Work request:
Without any alteration, retype the records that appear below.

** Records for the exercise follows **

/-- REGISTER_WRITE: a write of one dword of BAR0. Offsets that no register has, misaligned ones among them, discard it. -/
def execRegisterWrite (fn off v : Nat) (s : State) : Host.Outcome State Fault Refusal :=
  let w := v % 2 ^ 64
  let page := off / 2 ^ 20
  let o := off % 2 ^ 20
  if off % 8 != 0 || !s.ready || s.trip then .next s
  else
    match page with
    | 1 => .next (s.mboxWrite fn (o / 0x1000) (o % 0x1000) w)
    | 4 => .next (if fn = 0 && o < 0x1000 then s.updDie (o / 0x100) fun d => d.ilWrite (o % 0x100) w else s)
    | 7 => execHostWindowWrite fn (o / 0x20) (o % 0x20 / 8) w s
    | 8 => if o % 0x40 < 32 then execPartitionWrite fn (o / 0x40) (s.partitionDword (o / 0x40) (o % 0x40 / 8) w) s else .next s
    | 9 => .next (if fn = 0 && o = 0 && !bit s.lstat 63 then { s with lcmd := w, lstat := 2 ^ 63 } else s)
    | 12 =>
      if o = 0 then execModuleIdWrite fn w s
      else if 0x100 ≤ o && o < 0x300 && o % 0x40 = 0 then execLinkEnableWrite fn ((o - 0x100) / 0x40) w s
      else .next s
    | _ => .next s

/-! ### Temperature (R411) -/

/-- SENSOR_UPDATE: a die's hottest sensor, every 2^16 clocks. -/
def execSensorUpdate (d v : Nat) (s : State) : Host.Outcome State Fault Refusal :=
  .next (if s.cycles % 2 ^ 16 = 0 && d < 16 then s.updDie d fun x => { x with temp := sextN 16 v } else s)

/-- 105 °C in units of 0.125 °C. -/
def tripTemp : Int := 840

/-- The lowest-numbered die whose sensor has reached the threshold. -/
def State.hotDie (s : State) : Option Nat := (List.range 16).find? fun d => tripTemp ≤ (s.die d).temp

/-- SAFETY_TRIP: every core clock stops at the end of this clock. -/
def execSafetyTrip (s : State) : Host.Outcome State Fault Refusal :=
  match s.hotDie with
  | none => .next s
  | some d => .next (if s.trip then s else { s with trip := true, tripDie := d, todo := [] })

/-! ### Reset and bring-up (R402, R409) -/

/-- The module with every register and SRAM at its reset value. What is outside the reset stays: device memory and host
memory (log 17), the lantern's index (R407), what bring-up will find, inputs that have not arrived, and the model's own
counters. -/
def State.cleared (s : State) : State :=
  { State.reset with
    mem := s.mem, hostMem := s.hostMem, bad := s.bad, soft := s.soft, lanternIdx := s.lanternIdx, bring := s.bring, agenda := s.agenda, todo := []
    nextId := s.nextId, freeCtr := s.freeCtr, power := s.power, levels := s.levels }

/-- Bring-up stops with a failure. -/
def State.failBoot (s : State) (step code : Nat) : State := { s with bootStep := step, bootFail := code }

/-- Step 4: the wick image stands in every core's wick memory. -/
def State.loadWick (s : State) : State :=
  (List.range 256).foldl (fun s c => s.updCore c fun x => { x with wickMem := s.bring.wickImage }) s

/-- Step 5: plane tables and arbiter weights. -/
def State.setTables (s : State) : State :=
  (List.range 16).foldl (fun s d => s.updDie d fun x => { x with
    planeBase := mget 0 s.bring.planeBase d, planeCount := mget 0 s.bring.planeCount d, weights := s.bring.weights }) s

/-- RESET: the bring-up steps in order. -/
def execReset (s : State) : Host.Outcome State Fault Refusal :=
  let z := { s.cleared with bifur := s.bring.strap % 4 }
  if 2 ≤ s.bring.strap % 4 then .next (z.failBoot 0 0x01)
  else if !s.bring.bootOk then .next (z.failBoot 0 0x02)
  else if !s.bring.trainOk then .next (z.failBoot 1 0x03)
  else if !s.bring.wickOk then .next (z.failBoot 3 0x04)
  else .next { z.loadWick.setTables with bootStep := 6, ready := true }

/-! ### What a host read of BAR0 returns (R403) -/

/-- BOOTSTAT (R409). -/
def State.bootstat (s : State) : Nat :=
  bitN s.ready * 2 ^ 63 + bitN s.trip * 2 ^ 62 + s.tripDie % 16 * 2 ^ 58 + s.bifur % 4 * 2 ^ 56 + s.bootStep % 2 ^ 8 * 2 ^ 40
    + s.bootFail % 2 ^ 8 * 2 ^ 32

/-- An event record as 16 bytes (R90). -/
def Event.bits (e : Event) : Nat :=
  e.tag % 2 ^ 32 + e.kind % 2 ^ 8 * 2 ^ 32 + e.code % 2 ^ 8 * 2 ^ 40 + e.slot % 2 ^ 8 * 2 ^ 48 + e.count % 2 ^ 8 * 2 ^ 56
    + e.cycles % 2 ^ 64 * 2 ^ 64

/-- The mailbox window (R87): HEAD and TAIL of a queue, and the oldest event record, all zeros with none. -/
def Mbox.read (m : Mbox) (o : Nat) : Nat :=
  if 0x800 ≤ o && o < 0x820 then mget 0 m.head (o / 8 % 4) % 16 + mget 0 m.tail (o / 8 % 4) % 16 * 2 ^ 4
  else if o = 0x880 || o = 0x888 then (m.fifo.head?.elim 0 Event.bits) / 2 ^ (8 * (o - 0x880)) % 2 ^ 64
  else 0

/-- The trap record of a job slot (R143). -/
def TrapRec.read (r : TrapRec) (o : Nat) : Nat :=
  match o with
  | 0x00 => r.cause | 0x08 => r.pc | 0x10 => r.cmd | 0x18 => r.status | 0x20 => r.eng | _ => 0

** End of Records for the exercise **

Your response:
/-- REGISTER_WRITE: a write of one dword of BAR0. Offsets that no register has, misaligned ones among them, discard it. -/
def execRegisterWrite (fn off v : Nat) (s : State) : Host.Outcome State Fault Refusal :=
  let w := v % 2 ^ 64
  let page := off / 2 ^ 20
  let o := off % 2 ^ 20
  if off % 8 != 0 || !s.ready || s.trip then .next s
  else
    match page with
    | 1 => .next (s.mboxWrite fn (o / 0x1000) (o % 0x1000) w)
    | 4 => .next (if fn = 0 && o < 0x1000 then s.updDie (o / 0x100) fun d => d.ilWrite (o % 0x100) w else s)
    | 7 => execHostWindowWrite fn (o / 0x20) (o % 0x20 / 8) w s
    | 8 => if o % 0x40 < 32 then execPartitionWrite fn (o / 0x40) (s.partitionDword (o / 0x40) (o % 0x40 / 8) w) s else .next s
    | 9 => .next (if fn = 0 && o = 0 && !bit s.lstat 63 then { s with lcmd := w, lstat := 2 ^ 63 } else s)
    | 12 =>
      if o = 0 then execModuleIdWrite fn w s
      else if 0x100 ≤ o && o < 0x300 && o % 0x40 = 0 then execLinkEnableWrite fn ((o - 0x100) / 0x40) w s
      else .next s
    | _ => .next s

/-! ### Temperature (R411) -/

/-- SENSOR_UPDATE: a die's hottest sensor, every 2^16 clocks. -/
def execSensorUpdate (d v : Nat) (s : State) : Host.Outcome State Fault Refusal :=
  .next (if s.cycles % 2 ^ 16 = 0 && d < 16 then s.updDie d fun x => { x with temp := sextN 16 v } else s)

/-- 105 °C in units of 0.125 °C. -/
def tripTemp : Int := 840

/-- The lowest-numbered die whose sensor has reached the threshold. -/
def State.hotDie (s : State) : Option Nat := (List.range 16).find? fun d => tripTemp ≤ (s.die d).temp

/-- SAFETY_TRIP: every core clock stops at the end of this clock. -/
def execSafetyTrip (s : State) : Host.Outcome State Fault Refusal :=
  match s.hotDie with
  | none => .next s
  | some d => .next (if s.trip then s else { s with trip := true, tripDie := d, todo := [] })

/-! ### Reset and bring-up (R402, R409) -/

/-- The module with every register and SRAM at its reset value. What is outside the reset stays: device memory and host
memory (log 17), the lantern's index (R407), what bring-up will find, inputs that have not arrived, and the model's own
counters. -/
def State.cleared (s : State) : State :=
  { State.reset with
    mem := s.mem, hostMem := s.hostMem, bad := s.bad, soft := s.soft, lanternIdx := s.lanternIdx, bring := s.bring, agenda := s.agenda, todo := []
    nextId := s.nextId, freeCtr := s.freeCtr, power := s.power, levels := s.levels }

/-- Bring-up stops with a failure. -/
def State.failBoot (s : State) (step code : Nat) : State := { s with bootStep := step, bootFail := code }

/-- Step 4: the wick image stands in every core's wick memory. -/
def State.loadWick (s : State) : State :=
  (List.range 256).foldl (fun s c => s.updCore c fun x => { x with wickMem := s.bring.wickImage }) s

/-- Step 5: plane tables and arbiter weights. -/
def State.setTables (s : State) : State :=
  (List.range 16).foldl (fun s d => s.updDie d fun x => { x with
    planeBase := mget 0 s.bring.planeBase d, planeCount := mget 0 s.bring.planeCount d, weights := s.bring.weights }) s

/-- RESET: the bring-up steps in order. -/
def execReset (s : State) : Host.Outcome State Fault Refusal :=
  let z := { s.cleared with bifur := s.bring.strap % 4 }
  if 2 ≤ s.bring.strap % 4 then .next (z.failBoot 0 0x01)
  else if !s.bring.bootOk then .next (z.failBoot 0 0x02)
  else if !s.bring.trainOk then .next (z.failBoot 1 0x03)
  else if !s.bring.wickOk then .next (z.failBoot 3 0x04)
  else .next { z.loadWick.setTables with bootStep := 6, ready := true }

/-! ### What a host read of BAR0 returns (R403) -/

/-- BOOTSTAT (R409). -/
def State.bootstat (s : State) : Nat :=
  bitN s.ready * 2 ^ 63 + bitN s.trip * 2 ^ 62 + s.tripDie % 16 * 2 ^ 58 + s.bifur % 4 * 2 ^ 56 + s.bootStep % 2 ^ 8 * 2 ^ 40
    + s.bootFail % 2 ^ 8 * 2 ^ 32

/-- An event record as 16 bytes (R90). -/
def Event.bits (e : Event) : Nat :=
  e.tag % 2 ^ 32 + e.kind % 2 ^ 8 * 2 ^ 32 + e.code % 2 ^ 8 * 2 ^ 40 + e.slot % 2 ^ 8 * 2 ^ 48 + e.count % 2 ^ 8 * 2 ^ 56
    + e.cycles % 2 ^ 64 * 2 ^ 64

/-- The mailbox window (R87): HEAD and TAIL of a queue, and the oldest event record, all zeros with none. -/
def Mbox.read (m : Mbox) (o : Nat) : Nat :=
  if 0x800 ≤ o && o < 0x820 then mget 0 m.head (o / 8 % 4) % 16 + mget 0 m.tail (o / 8 % 4) % 16 * 2 ^ 4
  else if o = 0x880 || o = 0x888 then (m.fifo.head?.elim 0 Event.bits) / 2 ^ (8 * (o - 0x880)) % 2 ^ 64
  else 0

/-- The trap record of a job slot (R143). -/
def TrapRec.read (r : TrapRec) (o : Nat) : Nat :=
  match o with
  | 0x00 => r.cause | 0x08 => r.pc | 0x10 => r.cmd | 0x18 => r.status | 0x20 => r.eng | _ => 0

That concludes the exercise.